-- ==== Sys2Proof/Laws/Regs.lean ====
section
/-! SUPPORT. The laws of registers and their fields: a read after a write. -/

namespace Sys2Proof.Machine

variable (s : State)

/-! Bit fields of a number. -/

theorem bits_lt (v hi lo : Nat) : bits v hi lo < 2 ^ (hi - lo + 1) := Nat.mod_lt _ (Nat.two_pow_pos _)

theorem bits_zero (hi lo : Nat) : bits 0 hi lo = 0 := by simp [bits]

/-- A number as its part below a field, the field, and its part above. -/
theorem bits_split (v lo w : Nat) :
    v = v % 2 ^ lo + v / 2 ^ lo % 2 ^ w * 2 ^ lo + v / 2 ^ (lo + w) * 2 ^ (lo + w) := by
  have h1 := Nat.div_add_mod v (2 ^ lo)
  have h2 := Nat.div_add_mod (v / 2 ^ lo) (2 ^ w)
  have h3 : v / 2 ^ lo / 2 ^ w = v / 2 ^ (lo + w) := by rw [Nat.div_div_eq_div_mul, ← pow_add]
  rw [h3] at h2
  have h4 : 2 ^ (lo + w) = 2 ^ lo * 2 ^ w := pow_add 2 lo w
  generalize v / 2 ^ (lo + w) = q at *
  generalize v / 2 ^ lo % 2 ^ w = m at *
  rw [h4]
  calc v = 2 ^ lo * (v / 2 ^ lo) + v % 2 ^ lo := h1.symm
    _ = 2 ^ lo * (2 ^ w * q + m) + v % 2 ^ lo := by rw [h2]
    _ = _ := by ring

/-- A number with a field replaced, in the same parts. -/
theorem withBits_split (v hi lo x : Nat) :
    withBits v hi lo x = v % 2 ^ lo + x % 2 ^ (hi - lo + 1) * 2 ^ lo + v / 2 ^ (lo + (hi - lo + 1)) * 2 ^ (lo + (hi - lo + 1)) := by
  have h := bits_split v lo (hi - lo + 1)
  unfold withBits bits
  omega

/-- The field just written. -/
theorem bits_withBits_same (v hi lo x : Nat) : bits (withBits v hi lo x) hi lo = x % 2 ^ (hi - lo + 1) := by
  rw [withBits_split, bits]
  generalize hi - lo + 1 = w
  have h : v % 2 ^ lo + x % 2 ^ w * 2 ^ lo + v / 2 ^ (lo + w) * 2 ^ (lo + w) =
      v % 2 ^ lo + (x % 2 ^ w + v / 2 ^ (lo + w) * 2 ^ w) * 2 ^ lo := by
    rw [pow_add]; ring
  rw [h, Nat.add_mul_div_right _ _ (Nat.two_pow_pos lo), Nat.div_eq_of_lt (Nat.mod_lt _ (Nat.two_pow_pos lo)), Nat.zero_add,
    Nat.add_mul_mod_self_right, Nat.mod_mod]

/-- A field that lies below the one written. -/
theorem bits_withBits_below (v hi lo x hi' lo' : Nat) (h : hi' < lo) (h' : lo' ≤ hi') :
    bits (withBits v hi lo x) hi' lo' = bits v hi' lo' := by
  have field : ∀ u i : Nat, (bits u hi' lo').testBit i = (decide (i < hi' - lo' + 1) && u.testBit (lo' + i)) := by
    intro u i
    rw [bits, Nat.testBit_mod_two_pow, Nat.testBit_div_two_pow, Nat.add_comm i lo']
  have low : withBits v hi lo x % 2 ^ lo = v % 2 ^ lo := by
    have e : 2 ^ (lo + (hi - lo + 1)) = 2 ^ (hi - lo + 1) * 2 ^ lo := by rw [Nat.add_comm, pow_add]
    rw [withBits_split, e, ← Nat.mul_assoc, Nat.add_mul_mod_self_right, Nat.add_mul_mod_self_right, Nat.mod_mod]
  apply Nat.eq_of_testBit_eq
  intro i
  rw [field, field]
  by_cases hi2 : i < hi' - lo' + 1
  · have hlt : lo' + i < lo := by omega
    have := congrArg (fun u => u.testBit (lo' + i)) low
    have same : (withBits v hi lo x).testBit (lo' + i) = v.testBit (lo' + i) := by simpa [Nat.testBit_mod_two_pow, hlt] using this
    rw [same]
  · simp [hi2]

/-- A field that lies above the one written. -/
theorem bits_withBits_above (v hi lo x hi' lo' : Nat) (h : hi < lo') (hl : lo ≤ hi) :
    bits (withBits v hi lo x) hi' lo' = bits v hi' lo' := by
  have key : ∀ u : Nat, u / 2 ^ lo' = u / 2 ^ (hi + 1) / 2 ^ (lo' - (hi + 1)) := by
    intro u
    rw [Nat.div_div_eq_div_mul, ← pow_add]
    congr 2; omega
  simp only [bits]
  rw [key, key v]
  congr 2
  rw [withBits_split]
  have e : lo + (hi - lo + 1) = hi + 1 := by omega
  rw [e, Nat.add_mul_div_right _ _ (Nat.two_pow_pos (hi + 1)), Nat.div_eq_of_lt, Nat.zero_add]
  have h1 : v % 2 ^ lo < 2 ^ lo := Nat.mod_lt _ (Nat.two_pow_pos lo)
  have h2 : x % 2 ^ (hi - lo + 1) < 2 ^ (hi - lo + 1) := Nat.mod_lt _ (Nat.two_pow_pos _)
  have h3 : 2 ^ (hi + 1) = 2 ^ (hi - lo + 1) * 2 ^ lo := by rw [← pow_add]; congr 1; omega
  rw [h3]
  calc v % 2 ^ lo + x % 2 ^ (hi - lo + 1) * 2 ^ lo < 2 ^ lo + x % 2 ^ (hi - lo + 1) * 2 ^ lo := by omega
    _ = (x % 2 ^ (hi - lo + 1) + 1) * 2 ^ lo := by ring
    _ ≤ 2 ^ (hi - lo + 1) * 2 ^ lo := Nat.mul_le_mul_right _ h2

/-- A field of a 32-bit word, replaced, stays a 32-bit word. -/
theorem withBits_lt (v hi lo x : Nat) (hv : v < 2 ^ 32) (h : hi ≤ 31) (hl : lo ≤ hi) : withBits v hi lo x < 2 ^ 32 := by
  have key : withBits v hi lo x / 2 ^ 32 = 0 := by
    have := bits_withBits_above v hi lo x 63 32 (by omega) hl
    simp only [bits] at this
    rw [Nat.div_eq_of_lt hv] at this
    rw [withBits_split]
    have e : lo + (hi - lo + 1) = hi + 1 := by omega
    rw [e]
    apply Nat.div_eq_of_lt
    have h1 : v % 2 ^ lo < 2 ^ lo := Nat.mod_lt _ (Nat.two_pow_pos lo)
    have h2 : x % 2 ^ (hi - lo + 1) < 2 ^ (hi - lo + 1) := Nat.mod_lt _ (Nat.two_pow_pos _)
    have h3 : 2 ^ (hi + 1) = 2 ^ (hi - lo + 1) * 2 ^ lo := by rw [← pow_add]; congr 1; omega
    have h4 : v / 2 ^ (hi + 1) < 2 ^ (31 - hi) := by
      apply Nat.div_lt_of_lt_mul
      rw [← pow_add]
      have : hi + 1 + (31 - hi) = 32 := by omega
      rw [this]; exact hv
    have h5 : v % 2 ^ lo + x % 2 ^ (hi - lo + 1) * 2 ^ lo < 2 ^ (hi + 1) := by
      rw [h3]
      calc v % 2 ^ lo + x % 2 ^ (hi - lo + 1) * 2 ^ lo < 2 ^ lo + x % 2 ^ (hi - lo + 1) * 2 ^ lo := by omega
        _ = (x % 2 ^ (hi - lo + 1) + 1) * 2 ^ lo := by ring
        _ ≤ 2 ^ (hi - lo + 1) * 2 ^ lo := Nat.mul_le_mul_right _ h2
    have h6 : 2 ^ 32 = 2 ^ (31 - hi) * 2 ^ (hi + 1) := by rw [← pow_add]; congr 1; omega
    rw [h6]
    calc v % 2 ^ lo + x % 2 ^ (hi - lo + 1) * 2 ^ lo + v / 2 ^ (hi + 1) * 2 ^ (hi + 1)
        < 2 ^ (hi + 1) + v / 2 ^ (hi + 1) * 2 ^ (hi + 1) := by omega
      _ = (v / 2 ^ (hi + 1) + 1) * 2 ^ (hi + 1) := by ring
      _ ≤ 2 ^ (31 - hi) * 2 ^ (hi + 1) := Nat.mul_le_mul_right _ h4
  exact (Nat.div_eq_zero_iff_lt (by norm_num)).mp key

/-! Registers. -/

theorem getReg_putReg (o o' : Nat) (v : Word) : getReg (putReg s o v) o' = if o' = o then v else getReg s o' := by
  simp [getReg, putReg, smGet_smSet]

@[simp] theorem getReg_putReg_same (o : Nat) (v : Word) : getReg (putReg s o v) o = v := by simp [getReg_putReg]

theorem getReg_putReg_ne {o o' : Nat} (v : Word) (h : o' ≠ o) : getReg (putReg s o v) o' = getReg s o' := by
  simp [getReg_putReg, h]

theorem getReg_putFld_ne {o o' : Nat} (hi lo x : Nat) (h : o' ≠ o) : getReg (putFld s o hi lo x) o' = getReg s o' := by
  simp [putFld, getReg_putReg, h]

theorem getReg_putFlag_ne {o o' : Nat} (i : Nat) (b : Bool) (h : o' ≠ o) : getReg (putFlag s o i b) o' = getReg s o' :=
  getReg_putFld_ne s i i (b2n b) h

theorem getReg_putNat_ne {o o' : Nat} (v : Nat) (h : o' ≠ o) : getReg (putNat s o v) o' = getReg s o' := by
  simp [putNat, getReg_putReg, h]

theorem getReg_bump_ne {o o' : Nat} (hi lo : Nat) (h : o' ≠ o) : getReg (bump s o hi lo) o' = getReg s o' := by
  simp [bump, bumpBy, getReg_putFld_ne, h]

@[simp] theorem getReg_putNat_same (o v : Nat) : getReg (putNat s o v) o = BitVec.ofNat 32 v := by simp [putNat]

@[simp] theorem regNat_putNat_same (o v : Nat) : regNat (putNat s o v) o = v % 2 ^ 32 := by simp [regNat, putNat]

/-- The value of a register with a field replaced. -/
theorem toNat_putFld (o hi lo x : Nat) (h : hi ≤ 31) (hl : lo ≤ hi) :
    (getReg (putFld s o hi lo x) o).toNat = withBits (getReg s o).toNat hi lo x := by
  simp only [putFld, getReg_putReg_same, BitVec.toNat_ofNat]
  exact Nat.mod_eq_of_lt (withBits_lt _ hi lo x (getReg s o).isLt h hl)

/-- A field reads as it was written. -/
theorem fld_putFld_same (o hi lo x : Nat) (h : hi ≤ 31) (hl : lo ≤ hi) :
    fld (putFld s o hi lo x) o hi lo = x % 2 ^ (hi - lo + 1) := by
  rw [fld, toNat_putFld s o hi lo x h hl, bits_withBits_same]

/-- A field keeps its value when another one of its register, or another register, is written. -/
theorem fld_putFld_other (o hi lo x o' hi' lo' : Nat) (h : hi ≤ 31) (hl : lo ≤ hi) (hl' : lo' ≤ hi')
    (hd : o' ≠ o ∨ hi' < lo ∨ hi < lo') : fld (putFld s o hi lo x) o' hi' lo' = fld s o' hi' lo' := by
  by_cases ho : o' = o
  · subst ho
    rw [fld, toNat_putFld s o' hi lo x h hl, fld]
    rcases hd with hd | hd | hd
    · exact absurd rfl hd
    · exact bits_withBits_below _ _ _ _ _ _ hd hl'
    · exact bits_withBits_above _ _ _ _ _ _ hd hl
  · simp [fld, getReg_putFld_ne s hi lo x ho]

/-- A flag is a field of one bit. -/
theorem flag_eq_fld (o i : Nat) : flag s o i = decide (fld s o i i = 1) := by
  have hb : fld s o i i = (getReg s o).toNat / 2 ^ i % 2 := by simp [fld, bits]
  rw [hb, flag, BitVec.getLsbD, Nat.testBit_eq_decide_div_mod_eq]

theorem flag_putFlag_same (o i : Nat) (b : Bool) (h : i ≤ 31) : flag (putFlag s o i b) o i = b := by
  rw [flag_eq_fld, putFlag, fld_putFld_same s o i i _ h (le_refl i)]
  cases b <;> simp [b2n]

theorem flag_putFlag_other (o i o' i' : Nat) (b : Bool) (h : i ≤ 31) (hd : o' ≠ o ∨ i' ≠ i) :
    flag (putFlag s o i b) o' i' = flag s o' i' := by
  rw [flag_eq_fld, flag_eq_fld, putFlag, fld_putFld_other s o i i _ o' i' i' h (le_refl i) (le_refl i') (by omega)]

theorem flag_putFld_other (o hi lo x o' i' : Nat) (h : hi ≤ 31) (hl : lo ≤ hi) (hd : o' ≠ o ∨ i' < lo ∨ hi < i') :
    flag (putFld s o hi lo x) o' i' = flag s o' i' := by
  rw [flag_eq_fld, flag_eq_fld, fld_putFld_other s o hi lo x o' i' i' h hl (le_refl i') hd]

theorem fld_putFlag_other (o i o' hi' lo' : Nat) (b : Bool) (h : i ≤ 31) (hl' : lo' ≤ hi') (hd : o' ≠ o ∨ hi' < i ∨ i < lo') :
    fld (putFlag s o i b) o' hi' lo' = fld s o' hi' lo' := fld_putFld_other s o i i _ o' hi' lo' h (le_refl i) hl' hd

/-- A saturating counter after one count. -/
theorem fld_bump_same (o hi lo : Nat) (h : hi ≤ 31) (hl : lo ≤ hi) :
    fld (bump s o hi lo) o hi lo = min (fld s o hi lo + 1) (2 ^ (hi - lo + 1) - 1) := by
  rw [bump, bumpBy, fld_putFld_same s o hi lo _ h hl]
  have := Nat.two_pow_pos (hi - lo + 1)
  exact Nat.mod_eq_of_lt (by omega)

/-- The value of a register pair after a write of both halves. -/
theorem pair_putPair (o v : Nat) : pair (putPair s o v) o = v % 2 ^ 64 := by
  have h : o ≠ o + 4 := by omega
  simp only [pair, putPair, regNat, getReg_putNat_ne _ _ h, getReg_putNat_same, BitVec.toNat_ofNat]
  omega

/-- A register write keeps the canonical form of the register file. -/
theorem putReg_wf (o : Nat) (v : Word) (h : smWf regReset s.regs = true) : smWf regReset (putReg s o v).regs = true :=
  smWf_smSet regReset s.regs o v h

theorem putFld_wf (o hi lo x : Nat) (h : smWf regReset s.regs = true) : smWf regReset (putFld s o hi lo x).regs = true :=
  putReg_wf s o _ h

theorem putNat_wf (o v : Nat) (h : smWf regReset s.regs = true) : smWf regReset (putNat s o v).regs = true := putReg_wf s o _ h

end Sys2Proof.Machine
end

..........

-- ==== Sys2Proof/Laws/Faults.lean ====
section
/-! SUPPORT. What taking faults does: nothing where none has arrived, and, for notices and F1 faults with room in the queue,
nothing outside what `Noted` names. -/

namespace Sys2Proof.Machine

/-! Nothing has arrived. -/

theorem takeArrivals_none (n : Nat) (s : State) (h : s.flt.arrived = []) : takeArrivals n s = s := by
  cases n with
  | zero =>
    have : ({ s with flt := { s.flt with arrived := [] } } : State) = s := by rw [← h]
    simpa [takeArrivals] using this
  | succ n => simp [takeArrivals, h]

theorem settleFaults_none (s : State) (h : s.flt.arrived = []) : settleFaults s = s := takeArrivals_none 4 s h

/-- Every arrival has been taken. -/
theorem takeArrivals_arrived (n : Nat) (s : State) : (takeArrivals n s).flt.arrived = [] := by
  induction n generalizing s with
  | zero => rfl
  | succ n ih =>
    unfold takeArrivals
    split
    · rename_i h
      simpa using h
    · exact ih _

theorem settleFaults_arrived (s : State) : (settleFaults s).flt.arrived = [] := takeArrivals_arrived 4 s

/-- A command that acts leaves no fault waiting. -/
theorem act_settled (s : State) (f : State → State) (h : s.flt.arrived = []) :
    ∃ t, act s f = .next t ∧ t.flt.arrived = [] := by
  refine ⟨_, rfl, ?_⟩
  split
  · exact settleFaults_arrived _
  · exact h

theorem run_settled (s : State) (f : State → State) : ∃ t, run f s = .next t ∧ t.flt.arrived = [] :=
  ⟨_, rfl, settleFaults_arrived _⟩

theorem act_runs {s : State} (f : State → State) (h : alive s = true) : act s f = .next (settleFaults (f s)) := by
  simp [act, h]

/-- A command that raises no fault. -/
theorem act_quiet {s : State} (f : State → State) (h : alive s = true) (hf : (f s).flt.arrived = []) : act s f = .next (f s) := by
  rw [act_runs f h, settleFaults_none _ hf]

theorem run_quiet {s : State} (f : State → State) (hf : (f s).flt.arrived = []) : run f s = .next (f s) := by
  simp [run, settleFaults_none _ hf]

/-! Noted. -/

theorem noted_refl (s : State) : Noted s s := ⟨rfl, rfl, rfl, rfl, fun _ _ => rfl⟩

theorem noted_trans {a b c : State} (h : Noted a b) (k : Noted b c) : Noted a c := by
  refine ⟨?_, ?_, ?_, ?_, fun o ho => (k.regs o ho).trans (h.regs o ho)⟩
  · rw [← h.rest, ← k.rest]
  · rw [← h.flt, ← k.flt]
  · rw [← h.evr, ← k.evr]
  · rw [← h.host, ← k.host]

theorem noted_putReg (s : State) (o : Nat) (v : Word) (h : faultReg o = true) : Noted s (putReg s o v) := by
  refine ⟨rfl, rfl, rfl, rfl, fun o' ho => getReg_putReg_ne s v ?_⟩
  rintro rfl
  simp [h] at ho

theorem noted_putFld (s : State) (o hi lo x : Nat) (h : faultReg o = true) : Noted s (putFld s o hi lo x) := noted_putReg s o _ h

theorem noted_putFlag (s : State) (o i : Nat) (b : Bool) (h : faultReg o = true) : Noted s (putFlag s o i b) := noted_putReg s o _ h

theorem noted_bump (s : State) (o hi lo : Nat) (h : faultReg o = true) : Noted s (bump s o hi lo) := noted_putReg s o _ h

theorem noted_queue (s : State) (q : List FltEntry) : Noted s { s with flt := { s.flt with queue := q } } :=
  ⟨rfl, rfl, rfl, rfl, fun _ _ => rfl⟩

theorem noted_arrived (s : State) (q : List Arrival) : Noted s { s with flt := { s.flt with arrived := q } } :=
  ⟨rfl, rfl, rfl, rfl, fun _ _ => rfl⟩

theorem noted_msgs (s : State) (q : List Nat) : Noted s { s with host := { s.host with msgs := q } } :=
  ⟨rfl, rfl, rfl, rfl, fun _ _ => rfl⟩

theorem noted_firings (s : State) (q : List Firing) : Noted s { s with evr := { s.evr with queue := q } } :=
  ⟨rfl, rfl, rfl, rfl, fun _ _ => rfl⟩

..........

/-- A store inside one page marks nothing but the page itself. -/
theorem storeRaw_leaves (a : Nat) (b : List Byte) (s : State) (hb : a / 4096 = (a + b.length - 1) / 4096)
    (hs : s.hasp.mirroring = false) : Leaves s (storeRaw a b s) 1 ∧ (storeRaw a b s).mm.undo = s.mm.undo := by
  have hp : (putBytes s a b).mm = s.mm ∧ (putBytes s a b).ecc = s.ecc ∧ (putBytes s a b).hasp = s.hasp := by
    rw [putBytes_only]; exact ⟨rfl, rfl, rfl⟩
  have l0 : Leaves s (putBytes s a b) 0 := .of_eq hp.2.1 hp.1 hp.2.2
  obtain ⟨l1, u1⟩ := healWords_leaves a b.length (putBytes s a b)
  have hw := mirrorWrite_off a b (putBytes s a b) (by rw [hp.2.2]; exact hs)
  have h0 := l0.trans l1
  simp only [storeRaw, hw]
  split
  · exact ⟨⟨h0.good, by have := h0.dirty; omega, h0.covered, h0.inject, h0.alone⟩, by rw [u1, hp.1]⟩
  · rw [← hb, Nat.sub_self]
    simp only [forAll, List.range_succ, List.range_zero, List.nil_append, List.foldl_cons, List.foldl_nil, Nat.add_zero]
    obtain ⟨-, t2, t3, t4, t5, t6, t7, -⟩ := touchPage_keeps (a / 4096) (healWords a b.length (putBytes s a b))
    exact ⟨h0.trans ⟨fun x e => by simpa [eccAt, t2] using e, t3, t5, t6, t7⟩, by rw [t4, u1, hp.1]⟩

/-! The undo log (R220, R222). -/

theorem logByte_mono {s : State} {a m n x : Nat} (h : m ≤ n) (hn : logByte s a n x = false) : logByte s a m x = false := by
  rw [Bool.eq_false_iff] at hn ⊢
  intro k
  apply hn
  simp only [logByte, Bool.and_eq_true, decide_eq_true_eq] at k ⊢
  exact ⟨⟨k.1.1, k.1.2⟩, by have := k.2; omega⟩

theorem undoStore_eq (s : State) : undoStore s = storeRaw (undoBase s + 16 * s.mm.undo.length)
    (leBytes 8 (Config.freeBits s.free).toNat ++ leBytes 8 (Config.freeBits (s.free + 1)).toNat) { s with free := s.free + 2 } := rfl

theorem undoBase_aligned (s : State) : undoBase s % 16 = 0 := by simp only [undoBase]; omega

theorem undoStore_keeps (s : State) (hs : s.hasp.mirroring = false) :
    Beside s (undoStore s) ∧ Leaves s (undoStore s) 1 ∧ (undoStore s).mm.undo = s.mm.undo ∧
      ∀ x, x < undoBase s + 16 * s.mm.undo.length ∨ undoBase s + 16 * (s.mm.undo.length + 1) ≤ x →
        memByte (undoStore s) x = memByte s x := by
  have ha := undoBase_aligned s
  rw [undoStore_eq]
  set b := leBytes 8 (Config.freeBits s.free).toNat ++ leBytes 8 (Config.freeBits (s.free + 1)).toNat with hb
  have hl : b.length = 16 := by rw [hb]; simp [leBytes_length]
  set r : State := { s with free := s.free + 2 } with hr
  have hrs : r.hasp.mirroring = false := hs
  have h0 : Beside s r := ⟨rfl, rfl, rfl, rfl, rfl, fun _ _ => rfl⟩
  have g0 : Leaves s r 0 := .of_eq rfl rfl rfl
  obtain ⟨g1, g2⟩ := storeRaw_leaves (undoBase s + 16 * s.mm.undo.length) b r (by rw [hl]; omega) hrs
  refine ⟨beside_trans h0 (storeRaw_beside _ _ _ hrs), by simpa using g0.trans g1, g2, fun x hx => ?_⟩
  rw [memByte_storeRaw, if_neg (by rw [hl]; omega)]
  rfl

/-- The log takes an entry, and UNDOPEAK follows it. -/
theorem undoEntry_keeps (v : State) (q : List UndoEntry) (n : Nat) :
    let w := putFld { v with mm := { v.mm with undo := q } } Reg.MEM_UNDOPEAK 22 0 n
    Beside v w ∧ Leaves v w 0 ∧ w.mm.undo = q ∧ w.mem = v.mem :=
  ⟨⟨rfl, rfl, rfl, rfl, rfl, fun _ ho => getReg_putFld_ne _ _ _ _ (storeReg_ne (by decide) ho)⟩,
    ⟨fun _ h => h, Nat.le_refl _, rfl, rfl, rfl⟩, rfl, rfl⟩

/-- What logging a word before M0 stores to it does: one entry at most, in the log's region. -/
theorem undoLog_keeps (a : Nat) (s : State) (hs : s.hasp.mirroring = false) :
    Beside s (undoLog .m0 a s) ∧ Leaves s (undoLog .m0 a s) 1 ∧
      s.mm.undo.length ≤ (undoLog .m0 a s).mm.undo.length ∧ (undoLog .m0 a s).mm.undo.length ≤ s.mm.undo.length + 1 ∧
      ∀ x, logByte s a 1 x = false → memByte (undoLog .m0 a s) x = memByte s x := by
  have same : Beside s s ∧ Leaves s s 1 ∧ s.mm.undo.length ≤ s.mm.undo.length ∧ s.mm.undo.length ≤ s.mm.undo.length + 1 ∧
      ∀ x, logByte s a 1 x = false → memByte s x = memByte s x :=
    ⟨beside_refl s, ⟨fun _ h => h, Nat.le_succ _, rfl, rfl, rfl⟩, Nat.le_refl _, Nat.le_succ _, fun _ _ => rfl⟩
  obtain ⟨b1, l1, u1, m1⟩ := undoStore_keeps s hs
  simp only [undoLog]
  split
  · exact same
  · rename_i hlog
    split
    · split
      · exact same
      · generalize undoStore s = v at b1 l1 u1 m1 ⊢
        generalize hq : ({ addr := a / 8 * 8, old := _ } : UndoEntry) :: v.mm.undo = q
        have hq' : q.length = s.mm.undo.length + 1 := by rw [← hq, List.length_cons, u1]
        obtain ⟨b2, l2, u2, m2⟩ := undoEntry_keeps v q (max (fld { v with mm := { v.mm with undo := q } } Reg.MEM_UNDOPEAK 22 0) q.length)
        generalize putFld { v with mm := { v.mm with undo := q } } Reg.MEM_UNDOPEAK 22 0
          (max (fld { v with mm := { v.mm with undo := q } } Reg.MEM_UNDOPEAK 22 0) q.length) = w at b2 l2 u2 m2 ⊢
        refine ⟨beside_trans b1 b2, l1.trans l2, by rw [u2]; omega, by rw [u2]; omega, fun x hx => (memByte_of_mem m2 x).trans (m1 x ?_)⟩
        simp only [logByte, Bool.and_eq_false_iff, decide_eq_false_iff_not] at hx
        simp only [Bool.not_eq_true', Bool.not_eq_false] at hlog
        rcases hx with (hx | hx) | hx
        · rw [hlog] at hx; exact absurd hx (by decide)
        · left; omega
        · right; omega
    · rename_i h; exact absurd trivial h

..........

DESCRIPTION OF THE TASK => When you reach the line in the material above that holds "theorem fld_putFld_other (o", begin reproducing lines exactly, and stop after the line that holds "theorem flag_putFlag_other (o".

THE ANSWER =>
theorem fld_putFld_other (o hi lo x o' hi' lo' : Nat) (h : hi ≤ 31) (hl : lo ≤ hi) (hl' : lo' ≤ hi')
    (hd : o' ≠ o ∨ hi' < lo ∨ hi < lo') : fld (putFld s o hi lo x) o' hi' lo' = fld s o' hi' lo' := by
  by_cases ho : o' = o
  · subst ho
    rw [fld, toNat_putFld s o' hi lo x h hl, fld]
    rcases hd with hd | hd | hd
    · exact absurd rfl hd
    · exact bits_withBits_below _ _ _ _ _ _ hd hl'
    · exact bits_withBits_above _ _ _ _ _ _ hd hl
  · simp [fld, getReg_putFld_ne s hi lo x ho]

/-- A flag is a field of one bit. -/
theorem flag_eq_fld (o i : Nat) : flag s o i = decide (fld s o i i = 1) := by
  have hb : fld s o i i = (getReg s o).toNat / 2 ^ i % 2 := by simp [fld, bits]
  rw [hb, flag, BitVec.getLsbD, Nat.testBit_eq_decide_div_mod_eq]

theorem flag_putFlag_same (o i : Nat) (b : Bool) (h : i ≤ 31) : flag (putFlag s o i b) o i = b := by
  rw [flag_eq_fld, putFlag, fld_putFld_same s o i i _ h (le_refl i)]
  cases b <;> simp [b2n]

theorem flag_putFlag_other (o i o' i' : Nat) (b : Bool) (h : i ≤ 31) (hd : o' ≠ o ∨ i' ≠ i) :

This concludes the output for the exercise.